Let $(G,*)$ be a finite group and $\psi \in \text{Aut}(G)$ a fixedpoint-free automorphism, that is, if $\psi(x) = x$, then $x = 1$.
In a proof I am reading there is the following incidental remark: If $g \in G$, then the map $x \mapsto g * \psi(x) * g^{-1}$ is "clearly" again a fixedpoint-free automorphism.
Question: Why ist this automorphism fixedpoint-free? It is not obvious for me.
Thank you for your thoughts!
EDIT: It follows the original proof mentioned above: the author uses postfix notation for maps, i.e., $x\psi$ for $\psi(x)$. All rules are formed accordingly.
EDIT2: Is the proof of the following really "obvious"?
Okay, consider this reference, in particular page $17$ of the document $(26$ of the pdf$)$, for the proof of Lemma $5.2$. In the reference, it's on letter $(d)$ of Lemma $3.2$.

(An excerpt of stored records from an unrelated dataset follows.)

-- ==== Sys2Proof/Machine/Upe.lean ====
section
/-! DEFINITION. The commands of the UPE, taking, start, one unit, completion (spec 09), and the two rows that all
three engines share: DEP_WAIT_END and ENGINE_COMPLETE (R73, R74). -/

namespace Sys2Proof.Machine

def Tile.withUpe (x : Tile) (f : Upe → Upe) : Tile := { x with upe := f x.upe }

/-! ## Taking a record -/

/-- The UPE takes the record at the head of its queue, when its OPCODE is one that `mine` accepts (R74, R220). -/
def upeTake (t : Nat) (mine : Nat → Bool) (s : State) : State :=
  let x := s.tile t
  match x.upe.q.queue with
  | [] => s
  | c :: rest =>
    if !x.engOn || x.upe.run.isSome || !mine (rOpcode c.rcd) then s
    else
      let s1 := s.setTile t (x.withUpe fun u => { u with q := { u.q with queue := rest } })
      let k := upeCheck c.rcd (some c.seq)
      if k ≠ 0 then engCmd s1 t 2 k c
      else s1.modTile t fun x => x.withUpe fun u => { u with run := some { cmd := c } }

/-- UBLK: a record with OPCODE 0x01, and one whose OPCODE is outside Table 9.1, which fails its check. -/
def execUblk (t : TileId) (s : State) : Result := atIsland t s (upeTake t.toNat fun o => o != 2 && o != 3 && o != 4)
def execUpart (t : TileId) (s : State) : Result := atIsland t s (upeTake t.toNat fun o => o == 2)
def execUapply (t : TileId) (s : State) : Result := atIsland t s (upeTake t.toNat fun o => o == 3)
def execUrows (t : TileId) (s : State) : Result := atIsland t s (upeTake t.toNat fun o => o == 4)

/-! ## Start -/

/-- DEP_WAIT_END on the UPE (R74, R200, R204, R213, R220): a frozen group's command writes nothing and raises no fault;
one with NOUPD writes nothing. -/
def upeStart (t : Nat) (wm : Ecc) (s : State) : State :=
  let x := s.tile t
  match x.upe.run with
  | none => s
  | some r =>
    let c := r.cmd.rcd
    let a : Line := BitVec.ofNat 512 (x.readW (uAux c) 64)
    let rows := [region (uProg c) (2 * uNins c), region (uAux c) 64, region (uGsr c) 64] ++
      if rOpcode c = 4 then [region (xRowlist a) (4 * uCount c), region (xDecay a) 512] else []
    let wm := wm.worse (x.flawIn rows)
    if !x.engOn || r.started || !x.depOk c then s
    else if wm = .ue then engFault s t 2 0x40 r.cmd
    else
      let s := useWm (if wm = .ce then chargeCe s t false else s) t (rowWords rows)
      let prog := (List.range (uNins c)).map fun i => BitVec.ofNat 16 (x.readW (uProg c + 2 * i) 2)
      let aux : Line := BitVec.ofNat 512 (x.readW (uAux c) 64)
      let g : Line := BitVec.ofNat 512 (x.readW (uGsr c) 64)
      let bad := progBad prog || uAuxBad c aux || gsrBad g || (decide (rOpcode c = 4) && x.rowsBad c aux)
      let drop := s.modTile t fun x => x.withUpe fun u => { u with run := none }
      if !gFrozen g && uAuxAlign c aux then engCmd drop t 2 0x07 r.cmd
      else if !gFrozen g && uAuxExtent c aux then engCmd drop t 2 0x08 r.cmd
      else if !gFrozen g && bad then engFault s t 2 0x42 r.cmd
      else
        s.modTile t fun x => x.withUpe fun u => { u with run := some { r with
          started := true, prog := prog, aux := aux, gsr := g, finished := gFrozen g || gNoupd g
          acc := { skip := gFrozen g } } }

/-! ## One unit (R205-R207, R214-R217) -/

/-- Address of unit `u`, and the E8 of lane `j`'s block. -/
def TDesc.at (d : TDesc) (u : Nat) : Nat := d.dbase + u * d.unitBytes
def Tile.unitScale (x : Tile) (d : TDesc) (u j : Nat) : Int := x.scaleAt (d.sbase + u * d.unitScales + j / d.f.perBlock)

/-- The exact load of `n` lanes of unit `u`, with exponents lowered by `lse`, normalised (R205). -/
def Tile.loadUnit (x : Tile) (d : TDesc) (u n : Nat) (lse : Int) : UReg :=
  if !d.en then bcast n (-512) ⟨some 0, false⟩
  else if d.fmt = 6 then
    normalise (signed 10 (d.sbase % 1024) - lse) ((List.range n).map fun j =>
      let w := A44.ofBits (BitVec.ofNat 48 (x.readW (d.at u + 8 * j) 8))
      ⟨if w.nv then none else some w.v, w.sat⟩)
  else
    let es := (List.range n).map fun j => x.unitScale d u j
    let ex := es.foldl min (es.headD 0)
    normalise (ex - lse) ((List.range n).map fun j =>
      ⟨match x.elemAt d.f (d.at u) j with
        | some v => some (v * pow2 (x.unitScale d u j - ex))
        | none => none, false⟩)

/-- Bits of one element of a format. -/
def Fmt.elemBits : Fmt → Nat
  | .b4 => 4 | .b8 => 8 | .b16 => 16 | _ => 32

/-- Store `vals` at exponent `ein` to unit `u` of `d`, with the loaded values of the kept lanes (R207); `x0` is the tile
as loaded. The blocks written come back with their active lanes. -/
def storeUnit (x0 : Tile) (d : TDesc) (u : Nat) (ein : Int) (vals : List SrcVal) (draws : List Nat)
    (kept : Nat → Bool) (w : Tile × List (Block × Nat)) : Tile × List (Block × Nat) :=
  let per := d.f.perBlock
  let eb := d.f.elemBits
  forAll (List.range (cdiv vals.length per)) w fun w b =>
    let vs := (vals.drop (b * per)).take per
    let cnt := vs.length
    let ks := (List.range cnt).filter fun j => kept (b * per + j)
    let e := if ks.isEmpty then blockE d.f.q ein vs else x0.unitScale d u (b * per)
    let blk := convBlock d.f e ein ((draws.drop (b * per)).take per)
      (vs ++ List.replicate (per - cnt) ⟨some 0, false⟩)
    let old := x0.readW (d.at u + b * d.f.blockBytes) d.f.blockBytes
    let blk := ks.foldl (fun (k : Block) j =>
      { k with data := k.data - bits k.data (eb * j + eb - 1) (eb * j) * 2 ^ (eb * j) +
                 bits old (eb * j + eb - 1) (eb * j) * 2 ^ (eb * j)
               elems := k.elems.set j (d.f.elem old j, false) }) blk
    let x := w.1.writeW (d.at u + b * d.f.blockBytes) d.f.blockBytes blk.data
    (x.writeW (d.sbase + u * d.unitScales + b) 1 (unsigned 8 blk.e), w.2 ++ [(blk, cnt)])

/-- Catch-up factor F_c(k) (R216), one lane. -/
def Tile.catchUp (x : Tile) (a : Line) (c k : Nat) : UReg :=
  (List.range 32).foldl (fun f j =>
    if bit k j then
      let p := xDecay a + c * 256 + j * 8
      let v : Int := x.readW p 4
      normalise (f.e + signed 16 (x.readW (p + 4) 2)) (f.l.map fun y => { y with v := y.v.map fun z => z * v })
    else f) ⟨-42, [⟨some (2 ^ 42), false⟩]⟩

/-- The missed count of row `i` for step `s` (R216). -/
def missed (s last : Nat) : Nat := if last = 0xFFFFFFFF then 0 else (s + 2 ^ 32 - last - 1) % 2 ^ 32

/-- A one-lane register in `n` lanes. -/
def UReg.spread (r : UReg) (n : Nat) : UReg := bcast n r.e (r.l.headD ⟨some 0, false⟩)

/-- Total `i` of RED (R214, R215). -/
def Tile.redTotal (x : Tile) (a : Line) (i : Nat) : A44 := A44.ofBits (BitVec.ofNat 48 (x.readW (xRed a + 8 * i) 8))

/-- Where unit `pos` of a command lies: list entry, unit within the row, active lanes, and the element index of its
lane 0 before ELEM_BASE. -/
def uPlace (x : Tile) (c a : Line) (pos : Nat) : Nat × Nat × Nat :=
  if rOpcode c = 4 then
    let per := cdiv (xPitch a) 64
    let i := pos / per
    let k := pos % per
    (i, min 64 (xPitch a - 64 * k), x.readW (xRowlist a + 4 * i) 4 * xPitch a + 64 * k)
  else (0, min 64 (uCount c - 64 * pos), 64 * pos)

/-- NV and SAT of further stored blocks (R219). -/
def SumAcc.addFlags (a : SumAcc) (bs : List (Block × Nat)) : SumAcc :=
  bs.foldl (fun a b =>
    { a with nv := a.nv || (b.1.elems.take b.2).any fun x => x.1.isNone
             sat := a.sat || (b.1.elems.take b.2).any fun x => x.2 }) a

/-- The registers of unit `pos` after preload (R205). -/
def Tile.preload (x : Tile) (r : UpeRun) (pos i n : Nat) : List UReg :=
  let c := r.cmd.rcd
  let op := rOpcode c
  let zero := bcast n (-512) ⟨some 0, false⟩
  let total (k : Nat) := (let t := x.redTotal r.aux k
    normalise (xEred r.aux) (List.replicate n ⟨if t.nv then none else some t.v, t.sat⟩))
  let k := missed (gStep r.gsr) (x.readW (xRowstep r.aux + 4 * i) 4)
  let tail :=
    if op = 3 then [total 0, total 1, total 2, total 3]
    else if op = 4 then [zero, zero, (x.catchUp r.aux 0 k).spread n, (x.catchUp r.aux 1 k).spread n]
    else [zero, zero, zero, zero]
  [x.loadUnit (uW c) pos n 0, x.loadUnit (uG c) pos n (gLse r.gsr), x.loadUnit (uS0 c) pos n 0,
   x.loadUnit (uS1 c) pos n 0] ++ tail

/-- Sum of a register's lanes into a partial word at ERED (R214). -/
def addPartial (w : A44) (r : UReg) (ered : Int) : A44 :=
  r.l.foldl (fun w x =>
    match x.v with
    | some v => w.add (let a := A44.align v false (r.e - ered); { a with sat := a.sat || x.sat })
    | none => { w with nv := true, sat := w.sat || x.sat }) w

/-- Everything one unit does; `seed` is the job seed (R206). -/
def Tile.upeStep (x : Tile) (r : UpeRun) (seed : Nat) : Tile :=
  let c := r.cmd.rcd
  let op := rOpcode c
  let units := uUnits c (xPitch r.aux)
  let pl := uPlace x c r.aux r.pos
  let n := pl.2.1
  let regs := r.prog.foldl (uInstr r.gsr n) (x.preload r r.pos pl.1 n)
  let u (i : Nat) := regs.getD i ⟨0, []⟩
  let fin := decide (r.pos + 1 ≥ units)
  if op = 2 then
    let red := (List.range 4).map fun i =>
      (addPartial (A44.ofBits (r.red.getD i 0)) (u (4 + i)) (xEred r.aux)).toBits
    let x := if fin then forAll (List.range 4) x fun x i => x.writeW (xRed r.aux + 8 * i) 8 (red.getD i 0).toNat else x
    let acc := if fin then red.foldl (fun a w => a.addWord (A44.ofBits w)) r.acc else r.acc
    x.withUpe fun y => { y with run := some { r with pos := r.pos + 1, finished := fin, red := red, acc := acc } }
  else
    let allKept := decide (op = 3) && (List.range 4).any fun i => (x.redTotal r.aux i).nv
    let g := x.loadUnit (uG c) r.pos n 0
    let kept (j : Nat) : Bool := allKept || (g.l.getD j ⟨some 0, false⟩).v.isNone
    let draws := if bits (uConv c) 7 6 = 1 then (List.range n).map fun j =>
        draw seed ((xBase r.aux + pl.2.2 + j) % 2 ^ 48) (xLayer r.aux) (gStep r.gsr) 0 (xStream r.aux) 1 / 256
      else []
    let w := storeUnit x (uW c) r.pos (u 0).e (u 0).l draws kept (x, [])
    let a := if (uS0 c).en then storeUnit x (uS0 c) r.pos (u 2).e (u 2).l [] kept (w.1, []) else (w.1, [])
    let b := if (uS1 c).en then storeUnit x (uS1 c) r.pos (u 3).e (u 3).l [] kept (a.1, []) else (a.1, [])
    -- WC is written from the stored W values (R207)
    let wcv : List SrcVal := w.2.flatMap fun y => (y.1.elems.take y.2).map fun z => ⟨z.1, z.2⟩
    let ex := match w.2 with | y :: _ => y.1.e | [] => 0
    let d := if (xWc r.aux).en then storeUnit x (xWc r.aux) r.pos ex wcv [] (fun _ => false) (b.1, []) else (b.1, [])
    let acc := w.2.foldl (fun s y => s.addBlock y.1 y.2) r.acc
    let acc := acc.addFlags (a.2 ++ b.2 ++ d.2)
    let rowEnd := decide (op = 4) && decide ((r.pos + 1) % cdiv (xPitch r.aux) 64 = 0)
    let x := if rowEnd then d.1.writeW (xRowstep r.aux + 4 * pl.1) 4 (gStep r.gsr) else d.1
    x.withUpe fun y => { y with run := some { r with pos := r.pos + 1, finished := fin, acc := acc } }

/-- The job seed that tile `t` sees (R103, R206): of its job record, else of the running job; with neither, a free
value. -/
def jobSeed (s : State) (t : Nat) : Nat × State :=
  let x := s.tile t
  if x.decl.jobRec ≠ 0xFFFFFFFF#32 then (x.readW x.decl.jobRec.toNat 8, s)
  else match s.melvor.job with
    | some j => (j.seed.toNat, s)
    | none => let f := s.fresh; (f.1.toNat % 2 ^ 64, f.2)

/-- What the current unit reads of working memory. -/
def UpeRun.wmReads (r : UpeRun) : List Rows :=
  let c := r.cmd.rcd
  let unit (d : TDesc) : List Rows :=
    if d.en then [region (d.at r.pos) d.unitBytes, region (d.sbase + r.pos * d.unitScales) d.unitScales] else []
  unit (uW c) ++ unit (uG c) ++ unit (uS0 c) ++ unit (uS1 c) ++
  (if rOpcode c = 3 then [region (xRed r.aux) 32] else []) ++
  (if rOpcode c = 4 then [region (xRowstep r.aux + 4 * (r.pos / cdiv (xPitch r.aux) 64)) 4] else [])

/-- The units that a unit charges (Table 15.2): its instruction cycles, RSQRT being 4 (R218), and the words read and written. -/
def UpeRun.units (r : UpeRun) : Nat :=
  let c := r.cmd.rcd
  let put (d : TDesc) : Nat :=
    if d.en then rowWords [region (d.at r.pos) d.unitBytes, region (d.sbase + r.pos * d.unitScales) d.unitScales] else 0
  let out :=
    if rOpcode c = 2 then (if r.pos + 1 ≥ uUnits c (xPitch r.aux) then rowWords [region (xRed r.aux) 32] else 0)
    else put (uW c) + put (uS0 c) + put (uS1 c) + put (xWc r.aux) +
      b2n (decide (rOpcode c = 4) && decide ((r.pos + 1) % cdiv (xPitch r.aux) 64 = 0))
  110 * (r.prog.length + 3 * (r.prog.filter fun w => bits w.toNat 15 13 = 3).length) + 8 * (rowWords r.wmReads + out)

/-- UPE_UNIT: one unit, with the check of its working-memory reads. -/
def execUpeUnit (t : TileId) (wm : Ecc) (s : State) : Result :=
  atIsland t s fun s =>
    let t := t.toNat
    let x := s.tile t
    match x.upe.run with
    | none => s
    | some r =>
      let wm := wm.worse (x.flawIn r.wmReads)
      if !x.engOn || !r.started || r.finished then s
      else if !s.mayIssue t then holdIssue s t
      else if wm = .ue then engFault s t 2 0x40 r.cmd
      else
        let s := if wm = .ce then chargeCe s t false else s
        let j := jobSeed s t
        j.2.modTile t fun x => (x.upeStep r j.1).charge r.units

/-- ENGINE_COMPLETE on the UPE (R73, R219). -/
def upeComplete (t : Nat) (s : State) : State :=
  let x := s.tile t
  match x.upe.run with
  | none => s
  | some r =>
    if !x.engOn || !r.finished || !x.canPush 2 r.cmd then s
    else
      let maxv := min r.acc.max 0xFFFFFFFF
      s.setTile t ((x.completeCmd 2 r.cmd (r.acc.record maxv r.cmd.seq)).withUpe fun u => { u with run := none })

/-! ## The rows shared by the engines -/

/-- DEP_WAIT_END (R74): the taken command of the engine starts, with the checks of what it reads at its start. -/
def execDepWaitEnd (t : TileId) (eng : Engine) (wm am : Ecc) (s : State) : Result :=
  atIsland t s fun s =>
    match eng with
    | .mxe => mxeStart t.toNat wm am s
    | .vxe => vxeStart t.toNat wm s
    | .upe => upeStart t.toNat wm s

/-- ENGINE_COMPLETE (R73). -/
def execEngineComplete (t : TileId) (eng : Engine) (s : State) : Result :=
  atIsland t s fun s =>
    match eng with
    | .mxe => mxeComplete t.toNat s
    | .vxe => vxeComplete t.toNat s
    | .upe => upeComplete t.toNat s

end Sys2Proof.Machine
end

Now, the reference also answers the main question. Indeed, let $x$ be a fixed point of $\psi_g$. Then $x=$ $g\,\psi(x)\,g^{-1}$, that is $x$ and $\psi(x)$ are conjugate, by $g$. As shown in letter $(c)$ of Lemma $3.2$ in our reference, this implies $x=1_G$. In other words, the only fixed point of $\psi_g$ is the identity, and hence $\psi_g$ is fixed-point-free.
As a side note, your Lemma $5.2$ implies, by direct computation, that $\psi_g$ also satisfies $\psi_g^3=\text{Id}$.